Stored data entries
-----
/-- VRCPE, VRSQE, VEXP2E, VLOG2E: active lanes take the estimate, a free value within the bound of 06 R235 (log 8). -/
def Sys2Proof.Claims.EstimateInstructions : Prop :=
  ∀ e ∈ estimateOps, ∀ (s : State) (c : Site) (r : Run) (d a : Reg) (p : PReg),
    s.issuing c r (encRR 4 e.2.1 d a 0 p 0) →
    let k := s.core c
    let fl := vecFlags k.seq r p fun l => laneFlags [f32 (lane (k.seq.vreg a) l)] false
    ∃ t, exec (e.1 c d a p) s = .next t ∧
      OnlyCore s t c { k with seq := k.seq.wroteV d (underPredicate k.seq d p fun l => e.2.2 (lane (k.seq.vreg a) l)),
                              tile := { k.tile with flags := k.tile.flags.or fl } }

/-- VCEQ, VCNE, VCLT, VCLE write every bit of p(D[2:0]), whatever p(P) holds, and p0 takes no write (02 R91, 06 R223, R231, R234). -/
def Sys2Proof.Claims.VectorComparisons : Prop :=
  ∀ e ∈ compareOps, ∀ (s : State) (c : Site) (r : Run) (d a b : Reg) (p : PReg) (sb : Bool), d.val < 8 →
    s.issuing c r (encRR 4 e.2.1 d a b p (if sb then 8 else 0)) →
    let x := (s.core c).seq
    ∃ t v, exec (e.1 c d a b p sb) s = .next t ∧ OnlySeq s t c (x.wroteP d v) ∧
      ∀ l, l < 64 → v.getLsbD l =
        e.2.2 (f32 (lane (x.vreg a) l)) (f32 (operandB x b sb l))

/-- VSEL, the integer and bitwise vector instructions, VLANE and VBCAST (06 R231, R233, R234). -/
def Sys2Proof.Claims.IntegerVectorInstructions : Prop :=
  ∀ (s : State) (c : Site) (r : Run) (d a b : Reg) (p : PReg) (sb : Bool),
    let x := (s.core c).seq
    let A := fun l => lane (x.vreg a) l
    let B := operandB x b sb
    (s.issuing c r (encRR 4 0x14 d a b p (if sb then 8 else 0)) →
      ∃ t, exec (.vsel c d a b p sb) s = .next t ∧
        OnlySeq s t c (x.wroteV d (Vector.ofFn fun l : Fin 64 => if (x.preg p).getLsbD l then A l else B l))) ∧
    (∀ e ∈ integerOps, s.issuing c r (encRR 4 e.2.1 d a b p (if sb then 8 else 0)) →
      ∃ t, exec (e.1 c d a b p sb) s = .next t ∧
        OnlySeq s t c (x.wroteV d (underPredicate x d p fun l => e.2.2 (A l) (B l)))) ∧
    (s.issuing c r (encRR 4 0x20 d 0 0 p 0) →
      ∃ t, exec (.vlane c d p) s = .next t ∧ OnlySeq s t c (x.wroteV d (underPredicate x d p fun l => BitVec.ofNat 32 l))) ∧
    (s.issuing c r (encRR 4 0x21 d a 0 p 0) →
      ∃ t, exec (.vbcast c d a p) s = .next t ∧
        OnlySeq s t c (x.wroteV d (underPredicate x d p fun _ => (x.sreg a).truncate 32)))

/-- PAND, POR, PNOT and PMOV write p(D[2:0]); VMSK copies lanes 0 to 7 into a mask register once no issued TMM names it (05
R208, 06 R223, R231). -/
def Sys2Proof.Claims.PredicateAndMaskInstructions : Prop :=
  ∀ (s : State) (c : Site) (r : Run) (d a b : Reg) (p : PReg),
    let x := (s.core c).seq
    (∀ e ∈ predicateOps, s.issuing c r (encRR 4 e.2.1 d a b p 0) →
      ∃ t, exec (e.1 c d a b p) s = .next t ∧
        OnlySeq s t c (x.wroteP (d.val % 8) (e.2.2 (x.preg (a.val % 8)) (x.preg (b.val % 8))))) ∧
    (s.issuing c r (encRR 4 0x2A d a 0 p 0) →
      ∃ t, exec (.pnot c d a p) s = .next t ∧ OnlySeq s t c (x.wroteP (d.val % 8) (~~~(x.preg (a.val % 8))))) ∧
    (s.issuing c r (encRR 4 0x2B d a 0 p 0) →
      ∃ t, exec (.pmov c d a p) s = .next t ∧ OnlySeq s t c (x.wroteP (d.val % 8) (x.sreg a))) ∧
    (d.val < 16 → s.issuing c r (encRR 4 0x2C d a 0 p 0) →
      (∀ q ∈ (s.core c).tile.queue, q.isTmm = true → twMaskEn q.word = true → twMaskId q.word ≠ d.val) →
      ∃ t m, exec (.vmsk c d a p) s = .next t ∧
        OnlyCore s t c { s.core c with tile := { (s.core c).tile with masks := vset (s.core c).tile.masks d m },
                                       seq := { x with pc := x.pc + 1 } } ∧
        ∀ i, i < 256 → m.getLsbD i = (lane (x.vreg a) (i / 32)).getLsbD (i % 32))

/-- VCVTO packs 64 lanes in FMT and, for a block-scaled FMT, writes the two scales to s29; VCVTI unpacks them (06 R237, R240 to
R243). -/
def Sys2Proof.Claims.ConversionInstructions : Prop :=
  ∀ (s : State) (c : Site) (r : Run) (d a : Reg) (fmt : BitVec 4) (rnd : BitVec 2) (sat sr : Bool),
    fmt.toNat ≤ 0xC → rnd.toNat ≤ 1 → (sr = true → rnd.toNat = 0) →
    let k := s.core c
    (s.issuing c r (encCV 0x00 d a fmt.toNat rnd.toNat (b01 sat) (b01 sr)) →
      let row := convRow fmt.toNat sat ((List.range 64).map fun l => (f32 (lane (k.seq.vreg a) l), cvRnd k r fmt rnd sr l))
      ∃ t, exec (.vcvto c d a fmt rnd sat sr) s = .next t ∧
        OnlyCore s t c { k with
          seq := { k.seq with
            v := vset k.seq.v d (lanesOf (packNat (fmtBits fmt.toNat) row.1))
            s := if fmtScaled fmt.toNat then vset k.seq.s 29 (BitVec.ofNat 64 (packNat 8 row.2.1)) else k.seq.s
            pc := k.seq.pc + 1 }
          tile := { k.tile with flags := k.tile.flags.or row.2.2 } }) ∧
    (s.issuing c r (encCV 0x01 d a fmt.toNat rnd.toNat (b01 sat) (b01 sr)) →
      ∃ t v fl, exec (.vcvti c d a fmt rnd sat sr) s = .next t ∧
        OnlyCore s t c { k with seq := k.seq.wroteV d v, tile := { k.tile with flags := k.tile.flags.or fl } } ∧
        ∀ l : Fin 64, v[l] = (convFloat fp32Fmt (cvRnd k r fmt rnd sr l) sat
          (let e := elemVal fmt.toNat (elemBits (vecBytes (k.seq.vreg a)) (fmtBits fmt.toNat) l)
           if fmtScaled fmt.toNat then
             scaleVal e (bitsOf (k.seq.sreg 29).toNat (8 * (l / 32) + 7) (8 * (l / 32))) else e)).1)

/-- VRSUM, VRMAX, VRMIN: the fixed tree over the 64 lanes, inactive lanes counting as the identity, goes to s(D)[31:0] and s(D)[63:32]
reads zero (06 R238). -/
def Sys2Proof.Claims.LaneReductions : Prop :=
  ∀ e ∈ reduceOps, ∀ (s : State) (c : Site) (r : Run) (d a : Reg) (p : PReg),
    s.issuing c r (encRR 6 e.2.1 d a 0 p 0) →
    let x := (s.core c).seq
    ∃ t, exec (e.1 c d a p) s = .next t ∧
      OnlySeq s t c (x.wroteS d ((tree e.2.2.1
        (fun l => if (x.preg p).getLsbD l then lane (x.vreg a) l else e.2.2.2) 6 0).zeroExtend 64))

/-! ## Core programs: streams, counters, wires, herds, ends -/

/-- SRD, SWR and SFENCE: a count of 0 takes no slot; SRD of an active stream of the item's context and SWR to granted lines take
a slot with their lines and go on; SFENCE goes on with no slot held and waits otherwise (06 R231, R244 to R246, R252). -/
def Sys2Proof.Claims.StreamInstructions : Prop :=
  ∀ (s : State) (c : Site) (r : Run) (d a b : Reg),
    let x := (s.core c).seq
    let n := (x.sreg b).toNat
    let line := (x.sreg a).toNat
    let fits := n ≤ 24576 ∧ line + n ≤ r.extent ∧ x.slots.length < 8
    (s.issuing c r (encRR 7 0x00 d a b 0 0) → n = 0 →
      ∃ t, exec (.srd c d a b) s = .next t ∧ OnlySeq s t c { x with pc := x.pc + 1 }) ∧
    (s.issuing c r (encRR 7 0x00 d a b 0 0) → n ≠ 0 → fits →
      (s.stream (x.sreg d).toNat).phase = .active → (s.stream (x.sreg d).toNat).ctx = r.ctx →
      (s.core c).waits (64 * line) (64 * (line + n)) true = false →
      ∃ t, exec (.srd c d a b) s = .next t ∧
        OnlySeq s t c { x with slots := x.slots ++ [.srd line n (x.sreg d).toNat none], pc := x.pc + 1 }) ∧
    (s.issuing c r (encRR 7 0x01 d a b 0 0) → n = 0 →
      ∃ t, exec (.swr c d a b) s = .next t ∧ OnlySeq s t c { x with pc := x.pc + 1 }) ∧
    (s.issuing c r (encRR 7 0x01 d a b 0 0) → n ≠ 0 → fits →
      (s.core c).waits (64 * line) (64 * (line + n)) false = false →
      (x.sreg d).toNat % 64 = 0 →
      (∀ i, i < n → s.checkLine (s.runWins r) rightW ((x.sreg d).toNat + 64 * i) = none) →
      (∀ l ∈ linesOf (coreAddr c (64 * line)) (64 * n), s.isUe l = false) →
      ∃ t, exec (.swr c d a b) s = .next t ∧
        OnlySeq s t c { x with slots := x.slots ++ [.swr line n (x.sreg d).toNat], pc := x.pc + 1 }) ∧
    (s.issuing c r (encRR 7 0x02 0 0 0 0 0) →
      ∃ t, exec (.sfence c) s = .next t ∧
        OnlySeq s t c (if x.slots = [] then { x with pc := x.pc + 1 } else { x with phase := .waitF }))

/-- CONSUMING_READ delivers the next lines of an active stream to the slot and moves POS on, the stream ending with its last
line; STREAM_OPERATION_COMPLETE moves a slot's lines, to core memory for an SRD and from it for an SWR, and frees the slot (06
R244 to R246, 08 R316 to R318). -/
def Sys2Proof.Claims.StreamSlotEvents : Prop :=
  ∀ (s : State) (c : Site) (r : Run) (i line count : Nat), (s.core c).seq.run = some r →
    (∀ st : Nat, (s.core c).seq.slots[i]? = some (.srd line count st none) →
      let x := s.stream st
      let d := readDesc x.desc
      x.phase = .active → x.ctx = r.ctx → x.pos + count ≤ d.length →
      let f := d.layFor x.lay x.pos (s.core c).arr
      d.checkLines s f (s.runWins r) (some st) x.pos count = none →
      ∃ t data, exec (.consumingRead c i []) s = .next t ∧
        (t.core c).seq.slots = (s.core c).seq.slots.set i (.srd line count st (some data)) ∧
        data = ((List.range count).map fun j => d.lineBytes s (f (x.pos + j)) (x.pos + j)).flatten ∧
        t.stream st = { x with pos := x.pos + count, phase := if x.pos + count = d.length then .ended else .active
                               lay := d.layAfter x.lay x.pos (s.core c).arr (x.pos + count) } ∧
        (∀ y, y ≠ st → t.stream y = s.stream y) ∧ (∀ y, y ≠ c.val → t.core y = s.core y) ∧ (∀ y, t.byte y = s.byte y)) ∧
    (∀ (st : Nat) (data : List Byte), (s.core c).seq.phase = .running → s.siteState c = 0 →
      (∀ j, s.item? r.q r.k = some j → j.status = 0) →
      (s.core c).seq.slots[i]? = some (.srd line count st (some data)) → 64 * line + data.length ≤ coreBytes →
      ∃ t, exec (.streamOperationComplete c i) s = .next t ∧ Stored s t (coreAddr c (64 * line)) data ∧
        (t.core c).seq = { (s.core c).seq with slots := (s.core c).seq.slots.eraseIdx i }) ∧
    (∀ (addr : Nat), (s.core c).seq.phase = .running → (∀ j, s.item? r.q r.k = some j → j.status = 0) →
      (s.core c).seq.slots[i]? = some (.swr line count addr) →
      ∃ t, exec (.streamOperationComplete c i) s = .next t ∧
        Stored s t addr (s.bytes (coreAddr c (64 * line)) (64 * count)) ∧
        (t.core c).seq = { (s.core c).seq with slots := (s.core c).seq.slots.eraseIdx i })

/-- SIG adds to a counter that the context may use; WAITC goes on at once where its condition holds, a claim taking its amount,
and otherwise registers its watch and waits (06 R231, R249, 10 R407, R408, R410, R412 to R417). -/
def Sys2Proof.Claims.CounterInstructions : Prop :=
  ∀ (s : State) (c : Site) (r : Run) (d a b : Reg),
    let x := (s.core c).seq
    let n := (x.sreg d).toNat % 4096
    s.mayUse n r.ctx = true → (∀ w ∈ s.sync.watches, w.counter ≠ n) →
    (s.issuing c r (encRR 8 0x00 d a 0 0 0) → x.sreg a ≠ 0 →
      ∃ t, exec (.sig c d a) s = .next t ∧ t.counter n = s.counter n + x.sreg a ∧
        (∀ m, m ≠ n → t.counter m = s.counter m) ∧ t.core c = { s.core c with seq := { x with pc := x.pc + 1 } } ∧
        (∀ y, y ≠ c.val → t.core y = s.core y) ∧ (∀ y, t.byte y = s.byte y)) ∧
    (∀ mod : BitVec 4, s.issuing c r (encRR 8 0x01 d a b 0 mod.toNat) → mod.toNat % 4 ≠ 3 → mod.toNat < 8 →
      s.sync.watches.length < 16208 → s.sync.waiting = [] →
      let w : Watch := ⟨n, .core c, x.sreg a, mod.toNat % 4, if mod.toNat < 4 then none else some (x.sreg b), s.counter n⟩
      (4 ≤ mod.toNat → mod.toNat % 4 ≠ 2 ∧ x.sreg b ≠ 0) →
      (w.holds (s.counter n) = false →
        ∃ t, exec (.waitc c d a b mod) s = .next t ∧ t.core c = { s.core c with seq := { x with phase := .waitC } } ∧
          t.sync.watches = s.sync.watches ++ [w] ∧ (∀ m, t.counter m = s.counter m) ∧ (∀ y, t.byte y = s.byte y)) ∧
      (w.holds (s.counter n) = true →
        ∃ t, exec (.waitc c d a b mod) s = .next t ∧ t.core c = { s.core c with seq := { x with phase := .running, pc := x.pc + 1 } } ∧
          t.sync.watches = s.sync.watches ∧
          t.counter n = s.counter n - (if mod.toNat < 4 then 0 else x.sreg b) ∧
          (∀ m, m ≠ n → t.counter m = s.counter m) ∧ (∀ y, t.byte y = s.byte y)))

/-- WWAIT takes a set latch or sleeps, WFIRE sets the latch of, or wakes, every other core of the die that runs the same item, and
HBAR arrives and waits, the last arrival counting a generation and letting every arrived core go on (10 R421 to R423, R427 to
R431). -/
def Sys2Proof.Claims.WireAndHerdInstructions : Prop :=
  ∀ (s : State) (c : Site) (r : Run),
    let x := (s.core c).seq
    (∀ imm : BitVec 12, imm.toNat ≤ 15 → s.issuing c r (encRI 8 0x02 0 0 imm.toNat) →
      ∃ t, exec (.wwait c imm) s = .next t ∧
        OnlySeq s t c (if x.wake.getLsbD imm.toNat then { x with wake := x.wake &&& ~~~(1#16 <<< imm.toNat), pc := x.pc + 1 }
          else { x with phase := .waitW imm.toNat })) ∧
    (∀ imm : BitVec 12, imm.toNat ≤ 15 → s.issuing c r (encRI 8 0x03 0 0 imm.toNat) →
      ∃ t, exec (.wfire c imm) s = .next t ∧ t.core c = { s.core c with seq := { x with pc := x.pc + 1 } } ∧
        (∀ y r', y ≠ c.val → y / 64 = c.val / 64 → (s.core y).seq.run = some r' → r'.q = r.q → r'.k = r.k →
          t.core y = { s.core y with seq := if (s.core y).seq.phase = .waitW imm.toNat then (s.core y).seq.resume
            else { (s.core y).seq with wake := (s.core y).seq.wake ||| (1#16 <<< imm.toNat) } }) ∧
        (∀ y, y ≠ c.val → (y / 64 ≠ c.val / 64 ∨ ∀ r', (s.core y).seq.run = some r' → r'.q ≠ r.q ∨ r'.k ≠ r.k) →
          t.core y = s.core y) ∧ (∀ y, t.byte y = s.byte y)) ∧
    (∀ d : Reg, s.issuing c r (encRR 8 0x04 d 0 0 0 0) →
      let h := (x.sreg d).toNat
      let H := s.herd h
      h < 64 → H.kind = 1 → H.ctx = r.ctx → H.mask.getLsbD c = true → c.val ∉ H.arrived →
      ((∃ y ∈ s.participants H, y ∉ H.arrived ∧ y ≠ c.val) →
        ∃ t, exec (.hbar c d) s = .next t ∧ t.herd h = { H with arrived := H.arrived ++ [c.val] } ∧
          t.core c = { s.core c with seq := { x with phase := .waitH } } ∧ (∀ y, y ≠ c.val → t.core y = s.core y)) ∧
      ((∀ y ∈ s.participants H, y ∈ H.arrived ∨ y = c.val) →
        ∃ t, exec (.hbar c d) s = .next t ∧ t.herd h = { H with gen := H.gen + 1, arrived := [] } ∧
          t.core c = { s.core c with seq := { x with phase := .running, pc := x.pc + 1 } } ∧
          (∀ y, y ≠ c.val → y ∉ H.arrived → t.core y = s.core y) ∧
          (∀ y ∈ H.arrived, H.arrived.Nodup → (s.core y).seq.phase = .waitH →
            t.core y = { s.core y with seq := (s.core y).seq.resume })))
-----
## What you are asked to do:
Copy each line of the data that includes the word "cvRnd".

## Task solution:
      let row := convRow fmt.toNat sat ((List.range 64).map fun l => (f32 (lane (k.seq.vreg a) l), cvRnd k r fmt rnd sr l))
        ∀ l : Fin 64, v[l] = (convFloat fp32Fmt (cvRnd k r fmt rnd sr l) sat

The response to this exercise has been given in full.